Data extract »
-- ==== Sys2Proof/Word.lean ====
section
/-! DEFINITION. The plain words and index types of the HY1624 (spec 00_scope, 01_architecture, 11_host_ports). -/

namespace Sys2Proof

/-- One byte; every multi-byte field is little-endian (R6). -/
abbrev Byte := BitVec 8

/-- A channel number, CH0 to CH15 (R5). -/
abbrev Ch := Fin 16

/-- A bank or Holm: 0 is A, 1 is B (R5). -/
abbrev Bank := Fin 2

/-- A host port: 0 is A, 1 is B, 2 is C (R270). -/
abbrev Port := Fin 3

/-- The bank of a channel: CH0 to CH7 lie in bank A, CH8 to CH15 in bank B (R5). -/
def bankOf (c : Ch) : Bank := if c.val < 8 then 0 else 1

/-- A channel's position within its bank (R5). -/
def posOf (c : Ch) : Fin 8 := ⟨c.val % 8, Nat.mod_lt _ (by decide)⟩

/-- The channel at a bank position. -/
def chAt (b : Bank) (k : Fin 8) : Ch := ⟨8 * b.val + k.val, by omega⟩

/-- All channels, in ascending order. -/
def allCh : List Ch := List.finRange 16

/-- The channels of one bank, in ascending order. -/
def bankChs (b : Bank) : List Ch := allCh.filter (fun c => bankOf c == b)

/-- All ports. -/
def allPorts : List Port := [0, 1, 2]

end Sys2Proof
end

--

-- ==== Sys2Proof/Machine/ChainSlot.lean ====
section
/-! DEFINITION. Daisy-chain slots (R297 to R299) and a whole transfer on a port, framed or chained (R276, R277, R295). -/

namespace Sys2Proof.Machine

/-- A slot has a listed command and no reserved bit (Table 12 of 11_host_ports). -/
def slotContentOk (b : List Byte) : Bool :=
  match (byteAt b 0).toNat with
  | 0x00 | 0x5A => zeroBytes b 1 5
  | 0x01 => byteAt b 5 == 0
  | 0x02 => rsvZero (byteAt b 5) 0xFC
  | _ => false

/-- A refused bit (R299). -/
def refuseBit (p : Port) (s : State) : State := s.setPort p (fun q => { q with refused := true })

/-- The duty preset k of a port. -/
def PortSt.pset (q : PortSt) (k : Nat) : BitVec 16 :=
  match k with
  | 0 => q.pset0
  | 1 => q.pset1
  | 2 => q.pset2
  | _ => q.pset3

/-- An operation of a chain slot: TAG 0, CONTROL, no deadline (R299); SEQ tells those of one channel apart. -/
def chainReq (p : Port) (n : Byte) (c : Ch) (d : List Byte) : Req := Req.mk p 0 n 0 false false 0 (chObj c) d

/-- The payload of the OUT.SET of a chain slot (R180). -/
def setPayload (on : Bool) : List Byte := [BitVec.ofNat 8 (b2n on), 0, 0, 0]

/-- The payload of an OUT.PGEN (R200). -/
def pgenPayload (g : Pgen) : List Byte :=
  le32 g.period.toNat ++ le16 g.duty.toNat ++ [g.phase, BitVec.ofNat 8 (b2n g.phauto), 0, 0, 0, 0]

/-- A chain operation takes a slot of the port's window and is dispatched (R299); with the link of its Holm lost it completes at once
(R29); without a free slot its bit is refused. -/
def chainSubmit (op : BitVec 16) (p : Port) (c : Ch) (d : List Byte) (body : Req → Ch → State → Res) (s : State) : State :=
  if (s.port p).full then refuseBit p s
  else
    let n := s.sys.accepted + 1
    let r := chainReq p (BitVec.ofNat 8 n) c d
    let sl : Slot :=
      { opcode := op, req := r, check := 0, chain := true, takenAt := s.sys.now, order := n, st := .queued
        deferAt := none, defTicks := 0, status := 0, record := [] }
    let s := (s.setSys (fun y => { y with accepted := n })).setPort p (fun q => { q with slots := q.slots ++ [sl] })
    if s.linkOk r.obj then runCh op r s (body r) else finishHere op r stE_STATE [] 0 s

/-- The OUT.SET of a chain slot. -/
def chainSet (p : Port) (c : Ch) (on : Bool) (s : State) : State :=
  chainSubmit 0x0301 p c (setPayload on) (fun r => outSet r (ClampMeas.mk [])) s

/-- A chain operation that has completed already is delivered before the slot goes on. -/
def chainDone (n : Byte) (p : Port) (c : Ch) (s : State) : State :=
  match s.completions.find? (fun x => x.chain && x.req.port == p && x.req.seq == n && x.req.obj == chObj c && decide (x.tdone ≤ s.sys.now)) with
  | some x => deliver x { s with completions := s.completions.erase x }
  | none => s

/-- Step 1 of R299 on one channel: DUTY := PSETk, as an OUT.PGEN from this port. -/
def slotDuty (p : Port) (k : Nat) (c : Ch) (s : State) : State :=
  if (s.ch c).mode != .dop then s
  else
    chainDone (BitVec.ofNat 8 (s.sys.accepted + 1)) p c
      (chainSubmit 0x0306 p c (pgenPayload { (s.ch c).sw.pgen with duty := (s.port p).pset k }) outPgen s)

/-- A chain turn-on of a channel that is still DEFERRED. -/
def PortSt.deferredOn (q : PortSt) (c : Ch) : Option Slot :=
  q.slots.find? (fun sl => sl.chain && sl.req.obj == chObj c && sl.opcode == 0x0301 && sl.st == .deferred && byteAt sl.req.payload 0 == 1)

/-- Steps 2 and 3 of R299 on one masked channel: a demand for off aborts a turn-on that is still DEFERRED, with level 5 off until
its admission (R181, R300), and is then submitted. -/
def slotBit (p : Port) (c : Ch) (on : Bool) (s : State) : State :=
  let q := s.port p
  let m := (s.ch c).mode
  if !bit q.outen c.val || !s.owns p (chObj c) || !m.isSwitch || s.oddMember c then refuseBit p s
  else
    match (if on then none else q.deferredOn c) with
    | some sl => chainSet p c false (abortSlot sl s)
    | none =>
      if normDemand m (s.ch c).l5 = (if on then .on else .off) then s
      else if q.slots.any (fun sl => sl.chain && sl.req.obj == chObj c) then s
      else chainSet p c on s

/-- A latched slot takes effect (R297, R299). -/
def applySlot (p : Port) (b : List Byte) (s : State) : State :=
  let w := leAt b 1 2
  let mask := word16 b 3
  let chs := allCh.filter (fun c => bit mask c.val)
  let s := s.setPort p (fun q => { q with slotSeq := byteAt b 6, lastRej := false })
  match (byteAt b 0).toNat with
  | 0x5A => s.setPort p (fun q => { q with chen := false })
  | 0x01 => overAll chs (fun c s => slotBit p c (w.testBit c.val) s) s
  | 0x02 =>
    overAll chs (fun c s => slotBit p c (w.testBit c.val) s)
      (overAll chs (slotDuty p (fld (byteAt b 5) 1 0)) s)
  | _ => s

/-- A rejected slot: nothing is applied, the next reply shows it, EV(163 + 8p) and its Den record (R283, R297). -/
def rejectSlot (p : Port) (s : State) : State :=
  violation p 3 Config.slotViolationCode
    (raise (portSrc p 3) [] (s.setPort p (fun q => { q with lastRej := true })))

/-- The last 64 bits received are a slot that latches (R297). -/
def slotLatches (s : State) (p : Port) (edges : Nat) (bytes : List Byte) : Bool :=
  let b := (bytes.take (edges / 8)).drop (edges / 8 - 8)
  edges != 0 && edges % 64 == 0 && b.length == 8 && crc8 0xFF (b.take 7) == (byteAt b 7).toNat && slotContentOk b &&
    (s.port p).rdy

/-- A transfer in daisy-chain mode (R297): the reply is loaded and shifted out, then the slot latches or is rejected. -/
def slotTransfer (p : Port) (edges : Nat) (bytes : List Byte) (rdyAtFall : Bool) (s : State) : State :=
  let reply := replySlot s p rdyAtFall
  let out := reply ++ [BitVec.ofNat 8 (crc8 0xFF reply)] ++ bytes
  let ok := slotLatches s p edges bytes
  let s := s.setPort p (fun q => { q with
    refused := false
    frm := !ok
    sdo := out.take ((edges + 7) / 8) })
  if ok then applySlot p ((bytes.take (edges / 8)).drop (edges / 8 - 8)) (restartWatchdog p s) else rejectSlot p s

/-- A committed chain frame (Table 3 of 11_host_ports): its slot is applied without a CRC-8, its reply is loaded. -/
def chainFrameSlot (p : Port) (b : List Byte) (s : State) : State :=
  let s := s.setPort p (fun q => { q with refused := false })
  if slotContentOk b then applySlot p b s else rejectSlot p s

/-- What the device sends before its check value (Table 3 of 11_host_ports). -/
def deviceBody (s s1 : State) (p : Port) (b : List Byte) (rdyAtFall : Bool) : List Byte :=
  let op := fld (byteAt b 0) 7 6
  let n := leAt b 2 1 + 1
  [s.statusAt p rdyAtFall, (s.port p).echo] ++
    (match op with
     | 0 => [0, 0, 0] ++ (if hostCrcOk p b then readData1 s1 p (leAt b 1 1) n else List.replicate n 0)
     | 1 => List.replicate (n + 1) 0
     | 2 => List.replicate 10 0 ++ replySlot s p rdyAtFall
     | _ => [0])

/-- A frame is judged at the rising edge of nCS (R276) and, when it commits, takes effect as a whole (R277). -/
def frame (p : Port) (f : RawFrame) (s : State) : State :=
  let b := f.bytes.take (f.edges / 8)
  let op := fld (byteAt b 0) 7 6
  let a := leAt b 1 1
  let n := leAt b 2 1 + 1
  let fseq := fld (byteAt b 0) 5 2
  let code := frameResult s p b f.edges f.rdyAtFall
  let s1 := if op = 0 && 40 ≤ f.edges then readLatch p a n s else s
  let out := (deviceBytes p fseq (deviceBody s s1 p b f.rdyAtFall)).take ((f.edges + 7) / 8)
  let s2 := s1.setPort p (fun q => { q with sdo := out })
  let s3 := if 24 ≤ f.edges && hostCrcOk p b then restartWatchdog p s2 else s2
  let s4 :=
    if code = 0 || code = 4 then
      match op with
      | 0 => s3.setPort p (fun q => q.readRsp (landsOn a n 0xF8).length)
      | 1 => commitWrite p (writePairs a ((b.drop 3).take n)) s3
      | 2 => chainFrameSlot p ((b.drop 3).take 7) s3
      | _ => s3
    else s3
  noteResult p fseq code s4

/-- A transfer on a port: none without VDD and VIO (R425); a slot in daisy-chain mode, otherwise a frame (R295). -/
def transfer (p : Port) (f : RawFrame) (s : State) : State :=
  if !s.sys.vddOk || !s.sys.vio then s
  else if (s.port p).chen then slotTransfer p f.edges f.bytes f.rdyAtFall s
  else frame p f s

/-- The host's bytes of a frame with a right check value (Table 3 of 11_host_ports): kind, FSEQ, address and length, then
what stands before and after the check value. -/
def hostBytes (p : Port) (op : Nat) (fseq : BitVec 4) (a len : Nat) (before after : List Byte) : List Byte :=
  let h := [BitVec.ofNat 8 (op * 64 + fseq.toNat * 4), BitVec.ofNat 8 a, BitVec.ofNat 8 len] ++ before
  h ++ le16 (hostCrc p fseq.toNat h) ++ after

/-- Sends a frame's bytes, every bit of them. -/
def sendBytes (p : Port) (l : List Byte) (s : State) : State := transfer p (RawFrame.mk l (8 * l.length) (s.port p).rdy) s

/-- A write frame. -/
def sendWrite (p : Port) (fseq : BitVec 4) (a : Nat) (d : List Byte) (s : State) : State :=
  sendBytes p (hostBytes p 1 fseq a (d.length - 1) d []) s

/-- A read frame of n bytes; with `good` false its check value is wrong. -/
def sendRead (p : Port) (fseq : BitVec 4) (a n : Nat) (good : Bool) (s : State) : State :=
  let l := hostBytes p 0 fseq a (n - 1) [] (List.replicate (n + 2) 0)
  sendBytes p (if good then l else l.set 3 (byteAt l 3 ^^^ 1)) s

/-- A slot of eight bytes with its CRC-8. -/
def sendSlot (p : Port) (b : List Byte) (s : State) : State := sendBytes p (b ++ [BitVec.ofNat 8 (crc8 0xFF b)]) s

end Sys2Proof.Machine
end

How to complete this task » Return only the lines between the one holding "-- ==== Sys2Proof/Word.lean" and the one holding "def bankOf (c", inclusive, exactly as they appear above.

Response »
-- ==== Sys2Proof/Word.lean ====
section
/-! DEFINITION. The plain words and index types of the HY1624 (spec 00_scope, 01_architecture, 11_host_ports). -/

namespace Sys2Proof

/-- One byte; every multi-byte field is little-endian (R6). -/
abbrev Byte := BitVec 8

/-- A channel number, CH0 to CH15 (R5). -/
abbrev Ch := Fin 16

/-- A bank or Holm: 0 is A, 1 is B (R5). -/
abbrev Bank := Fin 2

/-- A host port: 0 is A, 1 is B, 2 is C (R270). -/
abbrev Port := Fin 3

/-- The bank of a channel: CH0 to CH7 lie in bank A, CH8 to CH15 in bank B (R5). -/
def bankOf (c : Ch) : Bank := if c.val < 8 then 0 else 1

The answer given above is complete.